Ma questo modello occidentale può durare o no?
Si può disegnare tanto uno scenario apocalittico, quanto uno meno apocalittico, ma progressivamente rivolto alla stessa tendenza. Può verificarsi una situazione di totale emergenza, come può invece aversi uno slittamento continuo e per molto tempo inarrestabile.

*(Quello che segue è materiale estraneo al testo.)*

/-- A SET of Link Parity or Link Stop Bits while a message is being sent: its characters begun so far were sent in the format
that is in force now (R92). -/
def noteFormat (id : Nat) (s : State) : State :=
  if id = 18 ∨ id = 19 then mapLink (fun l => l.formatChanging (linkFormat s)) s else s

/-- Restart a canceller's count (R162). -/
def Canceller.restart (c : Canceller) : Canceller := { c with count := 0 }

/-- What a changed parameter brings about in the SET's own event; for Prime Depth the store compares again, and hands its notice
if the primed indication is not what it was `before`. -/
def paramChanged (before : Nat × Bool) (id : Nat) (s : State) : State :=
  match id with
  | 1 => postReadiness before s
  | 2 => settle (judgeLateness s)
  | 3 => settle s
  | 4 => if s.health.rough then s else retryLimitChanged s
  | 10 => settle (judgeLateness s)
  | 21 => mapLink Link.switched s
  | 22 => s.setSense { s.sense with tray := s.sense.tray.restart }
  | 23 => s.setSense { s.sense with shock := s.sense.shock.restart }
  | _ => s

/-- A SET that passes its tests; the value already held leaves every block as it was. -/
def setParam (id v : Nat) (s : State) : State :=
  if s.console.params.get id = v then s
  else
    paramChanged (s.store.readiness s.console.params.primeDepth) id
      (mapConsole (fun c => { c with params := c.params.put id v }) (noteFormat id s))

/-! ### Responses (R182, R196) -/

/-- The response area: the record, and 0 beyond it, 16 bytes in all. -/
def padResponse (bytes : List Byte) : List Byte := (bytes ++ List.replicate 16 0).take 16

/-- Fill the response area. -/
def respond (bytes : List Byte) (s : State) : State := mapConsole (fun c => { c with response := padResponse bytes }) s

/-- The value of a parameter as applied at the moment (R184). -/
def effectiveParam (id : Nat) (s : State) : Nat :=
  if id = 4 then effectiveRetry s
  else if id = 5 then effectiveOverlap s
  else s.console.params.get id

/-- The record of GET. -/
def getRecord (id : Nat) (s : State) : List Byte :=
  bytesOf 1 id ++ bytesOf 2 (s.console.params.get id) ++ bytesOf 2 (Params.default.get id) ++
    bytesOf 1 (bit (idleOnly id)) ++ bytesOf 2 (effectiveParam id s)

/-- An entry as it reads: one that is not valid reads with the not-valid values of R170, whatever a retention image left in its
other fields (R173). -/
def ResumeEntry.shown (e : ResumeEntry) : ResumeEntry := if e.valid then e else ResumeEntry.invalid

/-- The record of READ_RESUME (R173). -/
def resumeRecord (position : Nat) (s : State) : List Byte := bytesOf 1 position ++ (s.resume.entry position).shown.bytes

/-- The record of READ_SLOT; an unused slot reads as FREE with implied BN 0 (R18). -/
def slotRecord (index : Nat) (s : State) : List Byte :=
  let used := s.store.used index
  let x := if used then s.store.slotAt index else Slot.empty
  bytesOf 2 index ++ bytesOf 1 (bit used) ++ bytesOf 3 (if used then s.store.impliedBn index else 0) ++
    bytesOf 1 x.state.code ++ bytesOf 2 x.goodCount ++ bytesOf 2 x.erasedCount ++ bytesOf 2 x.absentCount ++
    bytesOf 1 x.pass ++ bytesOf 1 (bit x.declared)

/-- The record of READ_REPAIR (R73). -/
def repairRecord (index : Nat) (s : State) : List Byte :=
  let entry := s.planner.list[index]?
  let e := entry.getD ⟨0, 0, 0, 0, false⟩
  let x := s.planner.stream
  let flags := bit entry.isSome + 2 * bit e.active + 4 * bit (decide (x.purpose = .repair))
  bytesOf 1 index ++ bytesOf 1 flags ++ bytesOf 3 e.first ++ bytesOf 3 e.last ++ bytesOf 1 e.attempts ++
    bytesOf 1 e.mislocks ++ bytesOf 1 s.planner.list.length ++ bytesOf 1 x.number ++ bytesOf 1 x.state.code ++
    bytesOf 1 s.planner.frontier.refusals ++ bytesOf 1 s.planner.frontier.mislocks

/-! ### Counters (R185, R186) -/

/-- The counters of R43, in order. -/
def PlacementCounters.list (c : PlacementCounters) : List Nat :=
  [c.placed, c.compared, c.stale, c.stray, c.withheld, c.overrun, c.discontinuity, c.seam, c.blindSeam, c.disagreement]

/-- The counters of R72, in order. -/
def PlannerCounters.list (c : PlannerCounters) : List Nat :=
  [c.frontierStream, c.repairStream, c.landed, c.refusedBusy, c.refusedRange, c.seekTimeout, c.jump, c.mislock,
   c.preemption, c.exhaustion, c.extentCut, c.lateDeclaration, c.overflow, c.staleAnswer]

/-- The counters of R91, in order. -/
def HealthCounters.list (c : HealthCounters) : List Nat :=
  [c.guardedEntry, c.withdrawal, c.recovery, c.quietBreak, c.settled, c.roughEntry]

/-- The counters of R112, in order. -/
def LinkCounters.list (c : LinkCounters) : List Nat :=
  [c.noise, c.framing, c.parity, c.marker, c.truncated, c.unknownKind, c.check, c.malformed, c.received, c.sent,
   c.rateLock, c.rateFail, c.breaks]

/-- The counters of R129, in order. -/
def OutputCounters.list (c : OutputCounters) : List Nat :=
  [c.good, c.interpolated, c.muted, c.interpolationRun, c.muteRun, c.starvation, c.clockLoss]

/-- The counters of R160, in order. -/
def PlayCounters.list (c : PlayCounters) : List Nat :=
  [c.load, c.loadTimeout, c.confirmation, c.sameDisc, c.newDisc, c.strayAnswer, c.unsolicited, c.coast, c.seamlessReturn,
   c.suspension, c.supplySuspension, c.endOfDisc]

/-- The counters of a group; none for a group outside 1 to 6. -/
def counterGroup (s : State) : Nat → List Nat
  | 1 => s.asm.counters.list
  | 2 => s.planner.counters.list
  | 3 => s.health.counters.list
  | 4 => s.link.counters.list
  | 5 => s.feeder.counters.list
  | 6 => s.play.counters.list
  | _ => []

/-- The record of READ_COUNTERS: up to three counters from the first index on. -/
def counterRecord (group first : Nat) (s : State) : List Byte :=
  let copied := ((counterGroup s group).drop first).take 3
  bytesOf 1 group ++ bytesOf 1 first ++ bytesOf 1 copied.length ++ bytesOf 1 0 ++ copied.flatMap (bytesOf 4)

/-- Every owner clears its group, and the Console Port its Collision count (R186). -/
def clearCounters (s : State) : State :=
  ((((((s.setAsm { s.asm with counters := PlacementCounters.zero }).setPlanner
    { s.planner with counters := PlannerCounters.zero }).setHealth
    { s.health with counters := HealthCounters.zero }).setLink
    { s.link with counters := LinkCounters.zero }).setFeeder
    { s.feeder with counters := OutputCounters.zero }).setPlay
    { s.play with counters := PlayCounters.zero }).setConsole
    { s.console with mailbox := { s.console.mailbox with collisionCount := 0 } }

/-! ### The mailbox (R180, R181) -/

/-- Change the mailbox. -/
def mapMailbox (g : Mailbox → Mailbox) (s : State) : State := mapConsole (fun c => { c with mailbox := g c.mailbox }) s

/-- A refused mailbox write (R180). -/
def Mailbox.collide (m : Mailbox) : Mailbox := { m with collision := true, collisionCount := satAdd 255 m.collisionCount 1 }

/-- An accepted CMD write (R180). -/
def Mailbox.accept (m : Mailbox) (code : Byte) : Mailbox :=
  { m with cmd := code, busy := true, collision := false, result := .none }

/-- The command completes: RESULT, BUSY clear, COMMAND_DONE with the code (R181). -/
def completeCommand (code : Byte) (result : Result) (s : State) : State :=
  raise .commandDone code.toNat (mapMailbox (fun m => { m with result := result, busy := false }) s)

/-- A block's answer to a command: its result, and what it has done. -/
abbrev Answer := Result × State

/-- A byte is written to CMD: refused while BUSY, else accepted, taken by its owner and completed (R180, R181). -/
def commandWrite (code : Byte) (owner : State → Answer) (s : State) : State :=
  if s.console.mailbox.busy then mapMailbox Mailbox.collide s
  else
    let a := owner (mapMailbox (fun m => m.accept code) s)
    completeCommand code a.1 a.2

/-- A command that its owner carries out where its tests give DONE, and that changes nothing otherwise. -/
def tested (result : State → Result) (run : State → State) (s : State) : Answer :=
  if result s = .done then (.done, run s) else (result s, s)

/-- A range test of the Console Port (R18, R73, R173). -/
def rangeTest (ok : State → Bool) (s : State) : Result := if ok s then .done else .refusedRange

/-- The two-byte parameter of SET (R183). -/
def setValue (s : State) : Nat := paramByte s 1 * 256 + paramByte s 2

/-- The slot index of READ_SLOT (R194). -/
def slotIndex (s : State) : Nat := paramByte s 0 * 256 + paramByte s 1

def answerSelect (s : State) : Answer := tested selectResult runSelect s
def answerPlay (s : State) : Answer := tested playResult runPlay s
def answerPause (s : State) : Answer := tested pauseResult runPause s
def answerContinue (s : State) : Answer := tested continueResult runContinue s
def answerStop (s : State) : Answer := tested stopResult runStop s

/-- SET (R183). -/
def answerSet (s : State) : Answer :=
  tested (fun s => setResult (paramByte s 0) (setValue s) s.play.state) (fun s => setParam (paramByte s 0) (setValue s) s) s

/-- GET (R184). -/
def answerGet (s : State) : Answer :=
  tested (rangeTest (fun s => decide (1 ≤ paramByte s 0) && decide (paramByte s 0 ≤ 24)))
    (fun s => respond (getRecord (paramByte s 0) s) s) s

/-- READ_RESUME (R173). -/
def answerReadResume (s : State) : Answer :=
  tested (rangeTest (fun s => decide (1 ≤ paramByte s 0) && decide (paramByte s 0 ≤ 6)))
    (fun s => respond (resumeRecord (paramByte s 0) s) s) s

/-- CLEAR_RESUME (R173). -/
def answerClearResume (s : State) : Answer :=
  tested (rangeTest (fun s => decide (paramByte s 0 ≤ 6)))
    (fun s => if paramByte s 0 = 0 then s.setResume Resume.clearAll else invalidate (paramByte s 0) s) s

/-- READ_SLOT (R18). -/
def answerReadSlot (s : State) : Answer :=
  tested (rangeTest (fun s => decide (slotIndex s ≤ 383))) (fun s => respond (slotRecord (slotIndex s) s) s) s

/-- READ_REPAIR (R73). -/
def answerReadRepair (s : State) : Answer :=
  tested (rangeTest (fun s => decide (paramByte s 0 ≤ 15))) (fun s => respond (repairRecord (paramByte s 0) s) s) s

/-- READ_COUNTERS (R185). -/
def answerReadCounters (s : State) : Answer :=
  tested (rangeTest (fun s => decide (paramByte s 1 < (counterGroup s (paramByte s 0)).length)))
    (fun s => respond (counterRecord (paramByte s 0) (paramByte s 1) s) s) s

/-- CLEAR_COUNTERS (R186). -/
def answerClearCounters (s : State) : Answer := (.done, clearCounters s)

/-- A code that names no command (R181). -/
def answerUnknown (s : State) : Answer := (.unknown, s)

/-! ### The Soft Reset (R187) -/

/-- The Console Port after a Soft Reset: the Parameter Table, the address and the I2C state are kept. -/
def Console.softReset (c : Console) : Console := { c with mailbox := Mailbox.reset, response := responseReset }

/-- Every block reset but the Resume Table and the Parameter Table; RESTARTED SOFT (R187, R188, R192). R169 and R187 do not say
what becomes of the reset cause the core supply monitor recorded; it is kept (DESIGN CHOICE, log entry 38). -/
def softReset (s : State) : State :=
  { State.reset with
    link := s.link.restarted, supply := Supply.reset s.supply.resetCause, resume := s.resume, console := s.console.softReset
    attn := Attn.restarted 4, pending := s.pending }

/-- The code of SOFT_RESET is written to CMD. -/
def softResetWrite (s : State) : State :=
  if s.console.mailbox.busy then mapMailbox Mailbox.collide s else softReset s

/-- A byte is written to CMD: the command its code names (R181, R194). -/
def cmdWrite (code : Byte) (s : State) : State :=
  match code.toNat with
  | 0x01 => commandWrite code answerSelect s
  | 0x02 => commandWrite code answerPlay s
  | 0x03 => commandWrite code answerPause s
  | 0x04 => commandWrite code answerContinue s
  | 0x05 => commandWrite code answerStop s
  | 0x10 => commandWrite code answerSet s
  | 0x11 => commandWrite code answerGet s
  | 0x20 => commandWrite code answerReadResume s
  | 0x21 => commandWrite code answerClearResume s
  | 0x22 => commandWrite code answerReadSlot s
  | 0x23 => commandWrite code answerReadRepair s
  | 0x24 => commandWrite code answerReadCounters s
  | 0x25 => commandWrite code answerClearCounters s
  | 0x5A => softResetWrite s
  | _ => commandWrite code answerUnknown s

/-- A byte is written to a PARAM register (R180). -/
def paramWrite (index : Fin 6) (value : Byte) (s : State) : State :=
  if s.console.mailbox.busy then mapMailbox Mailbox.collide s
  else mapMailbox (fun m => { m with param := m.param.set index value }) s

/-! ### The Attention Controller's registers (R189, R191) -/

/-- Change the Attention Controller. -/
def mapAttn (g : Attn → Attn) (s : State) : State := s.setAttn (g s.attn)

/-- Acknowledged: not pending, count 0; the rest is kept (R191). -/
def EventRecord.ack (r : EventRecord) : EventRecord := { r with pending := false, count := 0 }

/-- A byte is written to ACK (R191). -/
def Attn.ack (a : Attn) (value : Byte) : Attn :=
  if value = 0xFF then { a with events := a.events.map EventRecord.ack }
  else if h : 1 ≤ value.toNat ∧ value.toNat ≤ 16 then
    let i : Fin 16 := ⟨value.toNat - 1, by omega⟩
    a.setRecord i (a.record i).ack
  else a

/-- Change the record of the event the event index names. -/
def Attn.mapIndexed (a : Attn) (g : EventRecord → EventRecord) : Attn :=
  if h : 1 ≤ a.index ∧ a.index ≤ 16 then
    let i : Fin 16 := ⟨a.index - 1, by omega⟩
    a.setRecord i (g (a.record i))
  else a

/-- A byte is written to THRESHOLD: 0 to 3 are taken (R189). -/
def Attn.writeThreshold (a : Attn) (value : Byte) : Attn :=
  if value.toNat ≤ 3 then { a with threshold := value.toNat } else a

/-- A byte is written to EVENT INDEX: 1 to 16 are taken (R189). -/
def Attn.writeIndex (a : Attn) (value : Byte) : Attn :=
  if 1 ≤ value.toNat ∧ value.toNat ≤ 16 then { a with index := value.toNat } else a

/-- A byte is written to EVENT ENABLE: 0 and 1 are taken (R189). -/
def Attn.writeEnable (a : Attn) (value : Byte) : Attn :=
  if value.toNat ≤ 1 then a.mapIndexed (fun r => { r with enable := decide (value.toNat = 1) }) else a

/-- A byte is written to EVENT LEVEL: 0 to 3 are taken (R189). -/
def Attn.writeLevel (a : Attn) (value : Byte) : Attn :=
  if value.toNat ≤ 3 then a.mapIndexed (fun r => { r with level := value.toNat }) else a

/-- What a byte written to a register does (R177, R194); a register that software can only read ignores it. -/
def registerWrite (register : Nat) (value : Byte) (s : State) : State :=
  match register with
  | 0x20 => mapAttn (fun a => a.ack value) s
  | 0x21 => mapAttn (fun a => a.writeThreshold value) s
  | 0x22 => mapAttn (fun a => a.writeIndex value) s
  | 0x23 => mapAttn (fun a => a.writeEnable value) s
  | 0x24 => mapAttn (fun a => a.writeLevel value) s
  | 0x27 => paramWrite 0 value s
  | 0x28 => paramWrite 1 value s
  | 0x29 => paramWrite 2 value s
  | 0x2A => paramWrite 3 value s
  | 0x2B => paramWrite 4 value s
  | 0x2C => paramWrite 5 value s
  | 0x2D => cmdWrite value s
  | _ => s

/-! ### The commands -/

/-- A byte is written to a register in a transaction (R177). -/
def writeByte (register : Nat) (value : Byte) (s : State) : State := busWrite register (fun r => registerWrite r value) s

/-- A code is written to CMD in a transaction. -/
def writeCommand (code : Byte) (s : State) : State := writeByte 0x2D code s

/-- SELECT (R137, R138). -/
def execSelect (s : State) : Outcome := inStep (writeCommand 0x01) s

Una delle cose più spesso ribadite dagli “esperti” -anche se poi non si sa fino a che punto è giusto credere agli esperti- è che questo modello di sviluppo è assolutamente incompatibile con le risorse del pianeta. Se non si cambia questo modo di produzione, di consumo, di modo di vivere, se anzi lo si esporta, le risorse della terra giungeranno ad un punto di tracollo irreversibile. Il punto di non ritorno, dicono, sarebbe tra il 2010-2020. Nessuno può dire quanto questa previsione sia realistica, perché non si possono prevedere quanti tipi di correttivi tecnologici interverranno a porre rimedio ai danni, essendoci delle variabili assolutamente incalcolabili. La mia impressione, però, è che al di là dello scontro fra consumo e risorse, della pazzesca maniera in cui si vive -una città come New York consuma come un continente e questo non è concepibile-, ci sia anche un profondo malessere dovuto ...[continua]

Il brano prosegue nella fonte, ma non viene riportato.